Carente de avenidas hacia la justicia en Guatemala, algunos defensores de derechos humanos y familiares de las víctimas han encontrado empatía en las cortes españolas, donde los jueces y abogados han intentado aplicar la jurisdicción universal para juzgar a los responsables de abusos de derechos humanos en Guatemala. Un grupo de familiares de víctimas y sobrevivientes, entre ellos Rigoberta Menchú, presentó una querella con la Audiencia Nacional española en 1999, acusando a los militares de genocidio, terrorismo del Estado, tortura, y otros abusos de derechos humanos. En julio del año 2006, el juez español Santiago Pedraz dio ordenes para el arresto de seis miembros del régimen militar guatemalteco, encargándoles con estos crímenes de derechos humanos. Cuatro de estos seis fueron detenidos en noviembre de 2006, pero la decisión de la Corte Constitucional de Guatemala de 12 diciembre 2007 dejó en libertad a los detenidos, declarando inválida la aplicación de jurisdicción universal en España. La Corte tenía el derecho de negar la jurisdicción española, pero muchos dudan que haya intenciones serias de continuar con juicios domésticos.

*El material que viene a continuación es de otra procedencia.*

/-! ### flagAdd -/

@[simp] theorem flagAdd_grade (d i n : Nat) : (s.flagAdd d i n).grade = s.grade := rfl
@[simp] theorem flagAdd_mem (d i n : Nat) : (s.flagAdd d i n).mem = s.mem := rfl
@[simp] theorem flagAdd_errs (d i n : Nat) : (s.flagAdd d i n).errs = s.errs := rfl
@[simp] theorem flagAdd_poison (d i n : Nat) : (s.flagAdd d i n).poison = s.poison := rfl
@[simp] theorem flagAdd_regs (d i n : Nat) : (s.flagAdd d i n).regs = s.regs := rfl
@[simp] theorem flagAdd_queues (d i n : Nat) : (s.flagAdd d i n).queues = s.queues := rfl
@[simp] theorem flagAdd_seen (d i n : Nat) : (s.flagAdd d i n).seen = s.seen := rfl
@[simp] theorem flagAdd_execs (d i n : Nat) : (s.flagAdd d i n).execs = s.execs := rfl
@[simp] theorem flagAdd_nextId (d i n : Nat) : (s.flagAdd d i n).nextId = s.nextId := rfl
@[simp] theorem flagAdd_stale (d i n : Nat) : (s.flagAdd d i n).stale = s.stale := rfl
@[simp] theorem flagAdd_groups (d i n : Nat) : (s.flagAdd d i n).groups = s.groups := rfl
@[simp] theorem flagAdd_waitingLeaves (d i n : Nat) : (s.flagAdd d i n).waitingLeaves = s.waitingLeaves := rfl
@[simp] theorem flagAdd_staleLeaves (d i n : Nat) : (s.flagAdd d i n).staleLeaves = s.staleLeaves := rfl
@[simp] theorem flagAdd_dirty (d i n : Nat) : (s.flagAdd d i n).dirty = s.dirty := rfl
@[simp] theorem flagAdd_ships (d i n : Nat) : (s.flagAdd d i n).ships = s.ships := rfl
@[simp] theorem flagAdd_ward (d i n : Nat) : (s.flagAdd d i n).ward = s.ward := rfl
@[simp] theorem flagAdd_moves (d i n : Nat) : (s.flagAdd d i n).moves = s.moves := rfl
@[simp] theorem flagAdd_units (d i n : Nat) : (s.flagAdd d i n).units = s.units := rfl
@[simp] theorem flagAdd_jcount (d i n : Nat) : (s.flagAdd d i n).jcount = s.jcount := rfl
@[simp] theorem flagAdd_feeds (d i n : Nat) : (s.flagAdd d i n).feeds = s.feeds := rfl
@[simp] theorem flagAdd_vxeReady (d i n : Nat) : (s.flagAdd d i n).vxeReady = s.vxeReady := rfl
@[simp] theorem flagAdd_step (d i n : Nat) : (s.flagAdd d i n).step = s.step := rfl
@[simp] theorem flagAdd_hallPending (d i n : Nat) : (s.flagAdd d i n).hallPending = s.hallPending := rfl
@[simp] theorem flagAdd_hallAsked (d i n : Nat) : (s.flagAdd d i n).hallAsked = s.hallAsked := rfl
@[simp] theorem flagAdd_beats (d i n : Nat) : (s.flagAdd d i n).beats = s.beats := rfl
@[simp] theorem flagAdd_collectives (d i n : Nat) : (s.flagAdd d i n).collectives = s.collectives := rfl
@[simp] theorem flagAdd_flows (d i n : Nat) : (s.flagAdd d i n).flows = s.flows := rfl
@[simp] theorem flagAdd_sessions (d i n : Nat) : (s.flagAdd d i n).sessions = s.sessions := rfl
@[simp] theorem flagAdd_exchanges (d i n : Nat) : (s.flagAdd d i n).exchanges = s.exchanges := rfl
@[simp] theorem flagAdd_ptp (d i n : Nat) : (s.flagAdd d i n).ptp = s.ptp := rfl
@[simp] theorem flagAdd_sideband (d i n : Nat) : (s.flagAdd d i n).sideband = s.sideband := rfl
@[simp] theorem flagAdd_lullSince (d i n : Nat) : (s.flagAdd d i n).lullSince = s.lullSince := rfl
@[simp] theorem flagAdd_coreRecs (d i n : Nat) : (s.flagAdd d i n).coreRecs = s.coreRecs := rfl
@[simp] theorem flagAdd_recovered (d i n : Nat) : (s.flagAdd d i n).recovered = s.recovered := rfl
@[simp] theorem flagAdd_lost (d i n : Nat) : (s.flagAdd d i n).lost = s.lost := rfl
@[simp] theorem flagAdd_retired (d i n : Nat) : (s.flagAdd d i n).retired = s.retired := rfl
@[simp] theorem flagAdd_promotedAt (d i n : Nat) : (s.flagAdd d i n).promotedAt = s.promotedAt := rfl
@[simp] theorem flagAdd_retrains (d i n : Nat) : (s.flagAdd d i n).retrains = s.retrains := rfl
@[simp] theorem flagAdd_retuneNext (d i n : Nat) : (s.flagAdd d i n).retuneNext = s.retuneNext := rfl
@[simp] theorem flagAdd_patrol (d i n : Nat) : (s.flagAdd d i n).patrol = s.patrol := rfl
@[simp] theorem flagAdd_linkFails (d i n : Nat) : (s.flagAdd d i n).linkFails = s.linkFails := rfl
@[simp] theorem flagAdd_linksOut (d i n : Nat) : (s.flagAdd d i n).linksOut = s.linksOut := rfl
@[simp] theorem flagAdd_slots (d i n : Nat) : (s.flagAdd d i n).slots = s.slots := rfl
@[simp] theorem flagAdd_boot (d i n : Nat) : (s.flagAdd d i n).boot = s.boot := rfl
@[simp] theorem flagAdd_owners (d i n : Nat) : (s.flagAdd d i n).owners = s.owners := rfl
@[simp] theorem flagAdd_mlog (d i n : Nat) : (s.flagAdd d i n).mlog = s.mlog := rfl
@[simp] theorem flagAdd_rings (d i n : Nat) : (s.flagAdd d i n).rings = s.rings := rfl
@[simp] theorem flagAdd_edgeSup (d i n : Nat) : (s.flagAdd d i n).edgeSup = s.edgeSup := rfl
@[simp] theorem flagAdd_handlers (d i n : Nat) : (s.flagAdd d i n).handlers = s.handlers := rfl
@[simp] theorem flagAdd_msixOn (d i n : Nat) : (s.flagAdd d i n).msixOn = s.msixOn := rfl
@[simp] theorem flagAdd_msixMask (d i n : Nat) : (s.flagAdd d i n).msixMask = s.msixMask := rfl
@[simp] theorem flagAdd_msixRaised (d i n : Nat) : (s.flagAdd d i n).msixRaised = s.msixRaised := rfl
@[simp] theorem flagAdd_spdmDoe (d i n : Nat) : (s.flagAdd d i n).spdmDoe = s.spdmDoe := rfl
@[simp] theorem flagAdd_spdmMctp (d i n : Nat) : (s.flagAdd d i n).spdmMctp = s.spdmMctp := rfl
@[simp] theorem flagAdd_challenge (d i n : Nat) : (s.flagAdd d i n).challenge = s.challenge := rfl
@[simp] theorem flagAdd_jtag (d i n : Nat) : (s.flagAdd d i n).jtag = s.jtag := rfl
@[simp] theorem flagAdd_muxNext (d i n : Nat) : (s.flagAdd d i n).muxNext = s.muxNext := rfl
@[simp] theorem flagAdd_bist (d i n : Nat) : (s.flagAdd d i n).bist = s.bist := rfl
@[simp] theorem flagAdd_keeperApplies (d i n : Nat) : (s.flagAdd d i n).keeperApplies = s.keeperApplies := rfl
@[simp] theorem flagAdd_lastBeat (d i n : Nat) : (s.flagAdd d i n).lastBeat = s.lastBeat := rfl
@[simp] theorem flagAdd_paused (d i n : Nat) : (s.flagAdd d i n).paused = s.paused := rfl
@[simp] theorem flagAdd_alert (d i n : Nat) : (s.flagAdd d i n).alert = s.alert := rfl
@[simp] theorem flagAdd_thermtrip (d i n : Nat) : (s.flagAdd d i n).thermtrip = s.thermtrip := rfl
@[simp] theorem flagAdd_latched (d i n : Nat) : (s.flagAdd d i n).latched = s.latched := rfl
@[simp] theorem flagAdd_out (d i n : Nat) : (s.flagAdd d i n).out = s.out := rfl
@[simp] theorem flagAdd_free (d i n : Nat) : (s.flagAdd d i n).free = s.free := rfl
@[simp] theorem flagAdd_draws (d i n : Nat) : (s.flagAdd d i n).draws = s.draws := rfl
@[simp] theorem flagAdd_promotions (d i n : Nat) : (s.flagAdd d i n).promotions = s.promotions := rfl
@[simp] theorem flagAdd_hsSeen (d i n : Nat) : (s.flagAdd d i n).hsSeen = s.hsSeen := rfl
@[simp] theorem flagAdd_gateways (d i n : Nat) : (s.flagAdd d i n).gateways = s.gateways := rfl
@[simp] theorem flagAdd_tested (d i n : Nat) : (s.flagAdd d i n).tested = s.tested := rfl
@[simp] theorem flagAdd_dropRun (d i n : Nat) : (s.flagAdd d i n).dropRun = s.dropRun := rfl
@[simp] theorem flagAdd_fullDebug (d i n : Nat) : (s.flagAdd d i n).fullDebug = s.fullDebug := rfl
@[simp] theorem flagAdd_jtagEdge (d i n : Nat) : (s.flagAdd d i n).jtagEdge = s.jtagEdge := rfl
@[simp] theorem flagAdd_dbgOut (d i n : Nat) : (s.flagAdd d i n).dbgOut = s.dbgOut := rfl
@[simp] theorem flagAdd_pcieClock (d i n : Nat) : (s.flagAdd d i n).pcieClock = s.pcieClock := rfl
@[simp] theorem flagAdd_badReads (d i n : Nat) : (s.flagAdd d i n).badReads = s.badReads := rfl
@[simp] theorem flagAdd_widened (d i n : Nat) : (s.flagAdd d i n).widened = s.widened := rfl
@[simp] theorem flagAdd_edgeCmds (d i n : Nat) : (s.flagAdd d i n).edgeCmds = s.edgeCmds := rfl
@[simp] theorem flagAdd_tickRegs (d i n : Nat) : (s.flagAdd d i n).tickRegs = s.tickRegs := rfl
@[simp] theorem flagAdd_released (d i n : Nat) : (s.flagAdd d i n).released = s.released := rfl
@[simp] theorem flagAdd_releases (d i n : Nat) : (s.flagAdd d i n).releases = s.releases := rfl
@[simp] theorem flagAdd_arrivals (d i n : Nat) : (s.flagAdd d i n).arrivals = s.arrivals := rfl
@[simp] theorem flagAdd_lines (d i n : Nat) : (s.flagAdd d i n).lines = s.lines := rfl
@[simp] theorem flagAdd_carried (d i n : Nat) : (s.flagAdd d i n).carried = s.carried := rfl
@[simp] theorem flagAdd_idle (d i n : Nat) : (s.flagAdd d i n).idle = s.idle := rfl
@[simp] theorem flagAdd_retuneTemps (d i n : Nat) : (s.flagAdd d i n).retuneTemps = s.retuneTemps := rfl
@[simp] theorem flagAdd_sweeps (d i n : Nat) : (s.flagAdd d i n).sweeps = s.sweeps := rfl
@[simp] theorem flagAdd_gatewayAt (d i n : Nat) : (s.flagAdd d i n).gatewayAt = s.gatewayAt := rfl
@[simp] theorem flagAdd_retuneAt (d i n : Nat) : (s.flagAdd d i n).retuneAt = s.retuneAt := rfl
@[simp] theorem flagAdd_quiet (d i n : Nat) : (s.flagAdd d i n).quiet = s.quiet := rfl
@[simp] theorem flagAdd_tickAdds (d i n : Nat) : (s.flagAdd d i n).tickAdds = s.tickAdds := rfl
@[simp] theorem flagAdd_bridge (d i n : Nat) : (s.flagAdd d i n).bridge = s.bridge := rfl
@[simp] theorem flagAdd_pending (d i n : Nat) : (s.flagAdd d i n).pending = s.pending := rfl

El 31 de enero de 2008, Karen Engle participó en un foro sobre la impunidad en Ciudad Guatemala, dirigido por la ONG guatemalteca Genocidio Nunca Más. Parte de una serie de eventos que respondieron a la decisión de la Corte Constitucional, el foro también tenía como objetivo conmemorar el aniversario de la bomba incendiara de la Embajada española por parte del régimen militar guatemalteco en 1980. La profesora Engle contextualizó la decisión de la Corte en una charla sobre la justicia transicional y la jurisdicción universal en el derecho internacional. Guatemala no ha hecho una transición completa, dijo, y por eso un tribunal internacional ha tomado la responsabilidad de buscar la justicia criminal [el comentario de Engle, en inglés y español]. “Como resulta evidente en la resolución de la Corte Constitucional del 12 de diciembre pasado, Guatemala no ha hecho la transición,” dijo, “y la pregunta es cuándo y cómo va a hacerlo.”

En el lado positivo, los jueces y abogados españoles han continuado investigando casos de abusos de derechos humanos en Guatemala, y testigos y activistas todavía viajan a España para dar testimonio. Otros países europeos han sido persuadidos de hacer lo mismo. Aunque no se puede juzgar a los acusados en España, muchas personas esperan que haya una consciencia aumentada y una deshonra pública para los presuntos responsables por la violencia en Guatemala.